**WHAT TO PRODUCE:** Among the entries that follow, the required portion opens with the line containing "none) dst))) ∧" and closes with the line containing "(c.l.has 6 = true". Give that portion again exactly, and nothing else.

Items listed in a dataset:

-- ==== Sys2Proof/Machine/Dispatch.lean ====
section
/-! DEFINITION. Dispatch.lean: one arm per constructor of Instr, each a direct call of the meaning. -/
namespace Sys2Proof.Machine
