/-- The baton (R272, R273, R341): MACQ joins the FIFO and a free baton goes to its head with the next EPOCH, unless every thread of that group that
asks for it is parked or the group is being saved; MPASS gives it to a group of the team on the core; MREL frees it to the head of the FIFO;
MWHO tells who holds it, in every launch. -/
def Obligations.BatonWords : Prop :=
  ∀ (s : State) (c : Ctx) (h : Bool) (d a : BitVec 7) (x : Word) (dst : Dst), Executes s c → dest c 1 d = .ok dst → Reads c a x →
    let e := s.engine c.g.core
    let own := c.g.gid
    let others := e.fifo.filter (fun g => g != own)
    let joined := if e.fifo.contains own then e.fifo else e.fifo ++ [own]
    let asked := addPend s c.t c.th.pc dst .macq 0 none .sent
    (c.l.has 2 = true →
      (e.holder = some own → exec (.macq h d) s = .next (past (addPend s c.t c.th.pc dst .macq 0 none (.ready [some e.epoch])) c.t h)) ∧
      (∀ g, e.holder = some g → g ≠ own → ∃ t, exec (.macq h d) s = .next t ∧ t.engine c.g.core = { e with fifo := joined }) ∧
      (∀ g, e.holder = none → joined.head? = some g → grantWaits asked g = false → ∃ t, exec (.macq h d) s = .next t ∧
        (t.engine c.g.core).holder = some g ∧ (t.engine c.g.core).epoch = e.epoch + 1) ∧
      (∀ g, e.holder = none → joined.head? = some g → grantWaits asked g = true → ∃ t, exec (.macq h d) s = .next t ∧
        t.engine c.g.core = { e with fifo := joined }) ∧
      (c.g.acted = 0 → e.holder = some own → (∀ g, others.head? = some g → grantWaits s g = false) → ∃ t, exec (.mrel h) s = .next t ∧
        (t.engine c.g.core).holder = others.head? ∧ (t.engine c.g.core).fifo = others.filter (fun g => others.head? != some g) ∧
        (t.engine c.g.core).epoch = if others = [] then e.epoch else e.epoch + 1) ∧
      (c.g.acted = 0 → e.holder ≠ some own → exec (.mrel h) s = .next (trapNow s c.t
        { cause := 0x1B, pc := c.th.pc, addr := 0, detail := 0, kind := 0, at_ := 0, further := 0 } c.th.blk)) ∧
      (∀ g, s.groups.find? (fun g => g.launch == c.g.launch && g.team == c.g.team && g.idx == x.toNat) = some g → g.resident = true → g.retired = false →
        g.core = c.g.core → g.gid ≠ own → c.g.acted = 0 → e.holder = some own →
        ∃ t, exec (.mpass h a) s = .next t ∧ (t.engine c.g.core).holder = some g.gid ∧ (t.engine c.g.core).epoch = e.epoch + 1)) ∧
    ((∀ y ∈ s.groups, y.idx < 512) → ∃ v : Word, (v.getLsbD 31 = e.holder.isSome ∧ v.getLsbD 30 = (e.holder == some own) ∧
        (∀ g y, c.l.has 2 = true → e.holder = some g → s.group? g = some y → y.launch = c.g.launch → v.toNat % 2 ^ 16 = y.idx) ∧
        (c.l.has 2 = false ∨ e.holder = none → v.toNat % 2 ^ 16 = 0xFFFF)) ∧
      exec (.mwho h d) s = .next (retired s (c.write dst [v]) h))

/-- The task unit's words (R275, R291–R296, R300): TKNEXT arrives with its mask and keeps the restart point, TKDONE and TKSPEC wait for their
group, TKPOST and TKSUCC send their accesses, TKABORT gives back a versioned task's record to the tail of its queue. -/
def Obligations.TaskWords : Prop :=
  (∀ (s : State) (c : Ctx) (h : Bool) (d a : BitVec 7), Executes s c → c.l.has 5 = true →
    let k := (c.th.tkRendez + 1).toNat
    let counted := s.modThread c.t (fun th => { th with tkRendez := th.tkRendez + 1 })
    let here : Restart := { pc := c.th.pc, vwb := c.th.vwb, uwb := c.th.uwb, preds := c.th.preds, blk := c.th.blk, stack := c.th.stack }
    (∀ (m : Word) (dst : Dst), Reads c a m → dest c 16 d = .ok dst → d.toNat ∈ [80, 88, 96, 104] → 80 ≤ a.toNat → a.toNat < 120 →
      exec (.tknext h d a) s = .next (tryTask (past (addPend (s.modThread c.t (fun th =>
        { th with tkRendez := th.tkRendez + 1, tkPoints := (k, here) :: th.tkPoints, barsFlush := true })) c.t c.th.pc dst (.tknext k m) 0 none .sent) c.t h) c.t.gid)) ∧
    (∀ m : Word, Reads c a m → ¬ (d.toNat ∈ [80, 88, 96, 104] ∧ 80 ≤ a.toNat ∧ a.toNat < 120) →
      exec (.tknext h d a) s = .next (trapNow s c.t c.illegal c.th.blk)) ∧
    exec (.tkdone h) s = .next (waiting s.nextId counted c h (.tkdone k)) ∧
    (c.l.has 8 = true ∧ c.l.hdr.speculate = true → exec (.tkspec h) s = .next (waiting s.nextId counted c h (.tkspec k))) ∧
    (¬ (c.l.has 8 = true ∧ c.l.hdr.speculate = true) → exec (.tkspec h) s = .next (trapNow s c.t c.illegal c.th.blk)) ∧
    (∀ p : DWord, Reads64 c a p →
      (addrTag p = 0 ∨ addrTag p = 1 → accessCheck s c p 64 1 = none → exec (.tkpost h a) s = .next (sent (marked s c) c h p .none .taskPost)) ∧
      (addrTag p = 0 → p.toNat % 16 = 0 → accessCheck s c p 16 3 = none → exec (.tksucc h a) s = .next (sent (marked s c) c h p .none .taskSucc))) ∧
    (inVersion s c.t = true → c.th.redo = false → exec (.tkabort h) s = .next (past (discardVersion s c.t.gid) c.t true)) ∧
    (c.th.redo = true → ∃ hz, exec (.tkabort h) s = .next (past s c.t hz)) ∧
    (inVersion s c.t = false → c.th.redo = false → exec (.tkabort h) s = .next (trapNow s c.t c.illegal c.th.blk))) ∧
  ∀ (s : State) (l : Launch) (g : Group) (tk : Task), s.group? g.gid = some g → s.ofThread { gid := g.gid, lane := 0 } = some (l, g) → g.task = some tk →
    tk.versioned = true →
    let s' := discardVersion s g.gid
    s'.mem = s.mem ∧ (∀ g', s'.group? g.gid = some g' → g'.task = none) ∧
    s'.recs = s.recs.filter (fun r => r.held != some g.gid) ++ (s.recs.filter (fun r => r.held == some g.gid)).map (fun r => { r with held := none })

/-- LAUNCH, LWAIT, LSTAT and ROLE (R302–R306): what the thread waits for, the status of a child, the role after the group's arrivals. -/
def Obligations.LaunchWords : Prop :=
  ∀ (s : State) (c : Ctx) (h : Bool) (d a b : BitVec 7) (dst : Dst), Executes s c → dest c 1 d = .ok dst → dst.isUni = false →
    (∀ (hd : DWord) (q0 q1 q2 q3 : Word), Reads64 c a hd → src c 4 b = .ok [q0, q1, q2, q3] → c.l.has 6 = true → c.g.task = none → q3.toNat < 16 →
      addrTag hd = 0 → accessCheck s c hd 1 1 = none →
      exec (.launch h d a b) s =
        .next (waiting s.nextId (marked s c) c h (.launch hd (pairOf q0 q1) q2 (if q3.getLsbD 3 = true then some (q3.toNat % 8) else none) dst))) ∧
    (∀ x : Word, Reads c a x →
      (c.l.has 6 = true → exec (.lwait h d a) s = .next (past (addPend s c.t c.th.pc dst (.lwait x) 0 none .sent) c.t h) ∧
        exec (.lstat h d a) s = .next (retired s (c.write dst [(childStatus s c.l x.toNat).getD (statusWord 0 3 7)]) h)) ∧
      (b ≤ 5 → x ≠ 0 → exec (.role h d a b) s =
        .next (retired s (c.write dst [BitVec.ofNat 32 ((c.g.idx + c.th.arrivals.getD b.toNat 0 % 2 ^ 32) % x.toNat)]) h)) ∧
      (5 < b ∨ x = 0 → exec (.role h d a b) s = .next (trapNow s c.t c.illegal c.th.blk)) ∧
      (c.l.has 6 = false → exec (.lwait h d a) s = .next (trapNow s c.t c.illegal c.th.blk) ∧
        exec (.lstat h d a) s = .next (trapNow s c.t c.illegal c.th.blk)))

/-- The AQ and COLL words (R326–R328, R416–R419): a post waits until its descriptor is read; AQCANCEL asks for the pages whose triples are not
formed, and no other; the statuses. -/
def Obligations.QueryAndCollectiveWords : Prop :=
  ∀ (s : State) (c : Ctx) (h : Bool) (d a : BitVec 7) (dst : Dst), Executes s c → dest c 1 d = .ok dst → dst.isUni = false → c.g.task = none →
    (∀ p : DWord, Reads64 c a p → addrTag p = 0 ∨ addrTag p = 1 → accessCheck s c p 64 1 = none →
      (c.l.has 7 = true → exec (.aqpost h d a) s = .next (waiting s.nextId (marked s c) c h (.post 0 p 0 dst []))) ∧
      (c.l.has 10 = true → exec (.clpost h d a) s = .next (waiting s.nextId (marked s c) c h (.post 1 p 0 dst []))) ∧
      (∀ (l : BitVec 3) (n : BitVec 4), c.l.has 10 = true → l ≤ 5 →
        exec (.clroute h a l n) s = .next (waiting s.nextId (marked s c) c h (.post 2 p (n.toNat + 16 * l.toNat) .none [])))) ∧
    (∀ x : Word, Reads c a x →
      (c.l.has 7 = true →
        exec (.aqwait h d a) s = .next (past (addPend s c.t c.th.pc dst (.aqwait x.toNat) 0 none .sent) c.t h) ∧
        exec (.aqstat h d a) s = .next (retired s (c.write dst [queryStatus s c.t c.g c.th x]) h) ∧
        ∃ f : Query → Query, exec (.aqcancel h a) s = .next (past { s with queries := s.queries.map f } c.t h) ∧
          ∀ q : Query, (q.t = c.t ∧ q.slot = x.toNat % 4 ∧ x.toNat / 4 = q.seq ∧ x.toNat < 2 ^ 16 →
              f q = { q with pages := q.pages.map (fun p => { p with cxl := p.cxl || decide (p.st < 2) }) }) ∧
            (¬ (q.t = c.t ∧ q.slot = x.toNat % 4 ∧ x.toNat / 4 = q.seq ∧ x.toNat < 2 ^ 16) → f q = q)) ∧
      (c.l.has 10 = true → exec (.clwait h d a) s = .next (waiting s.nextId s c h (.clwait x dst)) ∧
        exec (.clstat h d a) s = .next (retired s (c.write dst [collStatus s c.g c.th x]) h)))

/-- NDRAIN, NGEN and NPATH (R402): the waits, the lowest open generation, the word of a path; a uniform destination is illegal (R401). -/
def Obligations.NetWords : Prop :=
  ∀ (s : State) (c : Ctx) (h : Bool) (d a : BitVec 7) (dst : Dst) (x : Word), Executes s c → dest c 1 d = .ok dst → Reads c a x →
    (dst.isUni = false →
      exec (.ndrain h d) s = .next (waiting s.nextId s c h (.ndrain s.nextId dst)) ∧
      exec (.ngen h d a true) s = .next (waiting s.nextId s c h (.ngen x dst)) ∧
      exec (.ngen h d a false) s = .next (retired s (c.write dst [lowestOpen s]) h) ∧
      let q := x.toNat % 1024
      let slots := directSlots s q
      (calSlots s ≤ 64 → ∃ v : Word, v.getLsbD 31 = reachable s q ∧ v.toNat / 2 ^ 16 % 2 ^ 15 = min slots.length 255 ∧ v.toNat % 2 ^ 16 = nextSlot s q ∧
        exec (.npath h d a) s = .next (retired s (c.write dst [v]) h))) ∧
    (dst.isUni = true → ∀ i ∈ ([.ndrain h d, .ngen h d a true, .ngen h d a false, .npath h d a] : List Instr),
      exec i s = .next (trapNow s c.t c.illegal c.th.blk))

**RESPONSE TO THIS EXERCISE:**
        .next (waiting s.nextId (marked s c) c h (.launch hd (pairOf q0 q1) q2 (if q3.getLsbD 3 = true then some (q3.toNat % 8) else none) dst))) ∧
    (∀ x : Word, Reads c a x →
      (c.l.has 6 = true → exec (.lwait h d a) s = .next (past (addPend s c.t c.th.pc dst (.lwait x) 0 none .sent) c.t h) ∧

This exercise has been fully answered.